Verschärfte Regeln bei Alkohol auf Zweirädern gefordert

Verschärfte Regeln bei Alkohol auf Zweirädern gefordert

BADS unterstützt die Empfehlungen des Verkehrsgerichtstages

Goslar (nr). An jedem zweiten Alkoholunfall in Deutschland war im Jahr 2024 ein Fahrrad, Pedelec oder E-Scooter beteiligt. Für den jetzt in Goslar tagenden Verkehrsgerichtstag (VGT) zum zweiten Mal nach 2015 Anlass, sich in einem Arbeitskreis mit dem Thema zu beschäftigen.

Der Arbeitskreis spricht sich in seiner Empfehlung dafür aus, einen Bußgeldtatbestand einzuführen, mit welchem das Führen eines Fahrrades bzw. Pedelecs unter dem Einfluss einer bestimmten Alkoholmenge als Ordnungswidrigkeit sanktioniert wird. Orientiert an wissenschaftlichen Erkenntnissen soll der Alkoholgrenzwert in diesem neuen Bußgeldtatbestand bei 1,1 Promille Blutalkohol bzw. 0,55 mg/l Atemalkohol liegen.

„Der Bund gegen Alkohol und Drogen im Straßenverkehr unterstützt diese Forderung mit Nachdruck“, sagt Präsident Helmut Trentmann. Er verweist in diesem Zusammenhang auf die deutlich gestiegene Nutzung der Zweiräder, zu denen sowohl Fahrräder, Pedelecs und E-Scooter zählen.

„Die gestiegenen Unfallzahlen mit zum Teil sehr gravierenden Folgen für die Geschädigten zwingen zu schärferen Regelungen. Es ist belegt, dass das Fahrrad in vielen Fällen als Alternative zum Kfz. genutzt wird, wenn Alkohol in größeren Mengen getrunken wird“, so Trentmann. Diese vermehrte Nutzung von Fahrrädern durch alkoholisierte Fahrer führe zu einer verstärkten Gefahrensituation.

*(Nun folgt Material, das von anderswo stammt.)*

@[simp] theorem State.put_cfg (o : OutMsg) : (s.put o).cfg = s.cfg := rfl
@[simp] theorem State.put_state (o : OutMsg) : (s.put o).state = s.state := rfl
@[simp] theorem State.put_linkOpen (o : OutMsg) : (s.put o).linkOpen = s.linkOpen := rfl
@[simp] theorem State.put_seqNum (o : OutMsg) : (s.put o).seqNum = s.seqNum := rfl
@[simp] theorem State.put_ackNum (o : OutMsg) : (s.put o).ackNum = s.ackNum := rfl
@[simp] theorem State.put_retryCnt (o : OutMsg) : (s.put o).retryCnt = s.retryCnt := rfl
@[simp] theorem State.put_txRetryCnt (o : OutMsg) : (s.put o).txRetryCnt = s.txRetryCnt := rfl
@[simp] theorem State.put_errCount (o : OutMsg) : (s.put o).errCount = s.errCount := rfl
@[simp] theorem State.put_exit (o : OutMsg) : (s.put o).exit = s.exit := rfl
@[simp] theorem State.put_openPending (o : OutMsg) : (s.put o).openPending = s.openPending := rfl
@[simp] theorem State.put_closePending (o : OutMsg) : (s.put o).closePending = s.closePending := rfl
@[simp] theorem State.put_txBusy (o : OutMsg) : (s.put o).txBusy = s.txBusy := rfl
@[simp] theorem State.put_txFrame (o : OutMsg) : (s.put o).txFrame = s.txFrame := rfl
@[simp] theorem State.put_rxSync (o : OutMsg) : (s.put o).rxSync = s.rxSync := rfl
@[simp] theorem State.put_rxBuf (o : OutMsg) : (s.put o).rxBuf = s.rxBuf := rfl
@[simp] theorem State.put_rxOvf (o : OutMsg) : (s.put o).rxOvf = s.rxOvf := rfl
@[simp] theorem State.put_tSm (o : OutMsg) : (s.put o).tSm = s.tSm := rfl
@[simp] theorem State.put_tTx (o : OutMsg) : (s.put o).tTx = s.tTx := rfl
@[simp] theorem State.put_tOpen (o : OutMsg) : (s.put o).tOpen = s.tOpen := rfl
@[simp] theorem State.put_flt (o : OutMsg) : (s.put o).flt = s.flt := rfl
@[simp] theorem State.put_inbound (o : OutMsg) : (s.put o).inbound = s.inbound := rfl
@[simp] theorem State.put_hcWait (o : OutMsg) : (s.put o).hcWait = s.hcWait := rfl
@[simp] theorem State.put_out (o : OutMsg) : (s.put o).out = s.out ++ [o] := rfl
@[simp] theorem State.put_answers (o : OutMsg) : (s.put o).answers = s.answers := rfl
@[simp] theorem State.put_agenda (o : OutMsg) : (s.put o).agenda = s.agenda := rfl
@[simp] theorem State.put_freeCount (o : OutMsg) : (s.put o).freeCount = s.freeCount := rfl

@[simp] theorem State.complete_eq_put (op : HostOp) (r : ResultCode) : s.complete op r = s.put (.hr op r) := rfl
@[simp] theorem State.deliver_eq_put (p : Bytes) : s.deliver p = s.put (.up (.data p)) := rfl
@[simp] theorem State.status_eq_put (st : ConnState) (c : Cause) : s.status st c = s.put (.up (.status st c)) := rfl
@[simp] theorem State.logLine_eq_put (l : LogLine) : s.logLine l = s.put (.up (.log l)) := rfl
@[simp] theorem State.fnOut_eq_put (r : FnResult) : s.fnOut r = s.put (.fn r) := rfl

@[simp] theorem State.timer_sm : s.timer .sm = s.tSm := rfl
@[simp] theorem State.setTimer_sm_cfg (v : Timer) : (s.setTimer .sm v).cfg = s.cfg := rfl
@[simp] theorem State.setTimer_sm_state (v : Timer) : (s.setTimer .sm v).state = s.state := rfl
@[simp] theorem State.setTimer_sm_linkOpen (v : Timer) : (s.setTimer .sm v).linkOpen = s.linkOpen := rfl
@[simp] theorem State.setTimer_sm_seqNum (v : Timer) : (s.setTimer .sm v).seqNum = s.seqNum := rfl
@[simp] theorem State.setTimer_sm_ackNum (v : Timer) : (s.setTimer .sm v).ackNum = s.ackNum := rfl
@[simp] theorem State.setTimer_sm_retryCnt (v : Timer) : (s.setTimer .sm v).retryCnt = s.retryCnt := rfl
@[simp] theorem State.setTimer_sm_txRetryCnt (v : Timer) : (s.setTimer .sm v).txRetryCnt = s.txRetryCnt := rfl
@[simp] theorem State.setTimer_sm_errCount (v : Timer) : (s.setTimer .sm v).errCount = s.errCount := rfl
@[simp] theorem State.setTimer_sm_exit (v : Timer) : (s.setTimer .sm v).exit = s.exit := rfl
@[simp] theorem State.setTimer_sm_openPending (v : Timer) : (s.setTimer .sm v).openPending = s.openPending := rfl
@[simp] theorem State.setTimer_sm_closePending (v : Timer) : (s.setTimer .sm v).closePending = s.closePending := rfl
@[simp] theorem State.setTimer_sm_txBusy (v : Timer) : (s.setTimer .sm v).txBusy = s.txBusy := rfl
@[simp] theorem State.setTimer_sm_txFrame (v : Timer) : (s.setTimer .sm v).txFrame = s.txFrame := rfl
@[simp] theorem State.setTimer_sm_rxSync (v : Timer) : (s.setTimer .sm v).rxSync = s.rxSync := rfl
@[simp] theorem State.setTimer_sm_rxBuf (v : Timer) : (s.setTimer .sm v).rxBuf = s.rxBuf := rfl
@[simp] theorem State.setTimer_sm_rxOvf (v : Timer) : (s.setTimer .sm v).rxOvf = s.rxOvf := rfl
@[simp] theorem State.setTimer_sm_tSm (v : Timer) : (s.setTimer .sm v).tSm = v := rfl
@[simp] theorem State.setTimer_sm_tTx (v : Timer) : (s.setTimer .sm v).tTx = s.tTx := rfl
@[simp] theorem State.setTimer_sm_tOpen (v : Timer) : (s.setTimer .sm v).tOpen = s.tOpen := rfl
@[simp] theorem State.setTimer_sm_flt (v : Timer) : (s.setTimer .sm v).flt = s.flt := rfl
@[simp] theorem State.setTimer_sm_inbound (v : Timer) : (s.setTimer .sm v).inbound = s.inbound := rfl
@[simp] theorem State.setTimer_sm_hcWait (v : Timer) : (s.setTimer .sm v).hcWait = s.hcWait := rfl
@[simp] theorem State.setTimer_sm_out (v : Timer) : (s.setTimer .sm v).out = s.out := rfl
@[simp] theorem State.setTimer_sm_answers (v : Timer) : (s.setTimer .sm v).answers = s.answers := rfl
@[simp] theorem State.setTimer_sm_agenda (v : Timer) : (s.setTimer .sm v).agenda = s.agenda := rfl
@[simp] theorem State.setTimer_sm_freeCount (v : Timer) : (s.setTimer .sm v).freeCount = s.freeCount := rfl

„Wir fordern deshalb vom Gesetzgeber die Regeländerung so schnell wie möglich umzusetzen und die vom VGT empfohlene Sanktion von 250 € unbedingt zu übernehmen, ebenso muss ein Eintrag in Flensburg erfolgen. Für Wiederholungstäter hält der BADS auch die Anordnung einer MPU (Medizinisch-psychologische Untersuchung (MPU) für erforderlich.“

Für den BADS seien die Empfehlungen ein weiterer Anlass, seine Präventionsarbeit auch verstärkt auf die Gefahren durch Alkohol auf Fahrrädern und Pedelecs auszurichten. „Dazu halten wir in unseren 21 Landessektionen eine breite Palette bereit. In diesem Zusammenhang ist auch unser E-Scootersimulator hervorragend geeignet, eigene Erfahrungen zu sammeln“, sagte Trentmann abschließend.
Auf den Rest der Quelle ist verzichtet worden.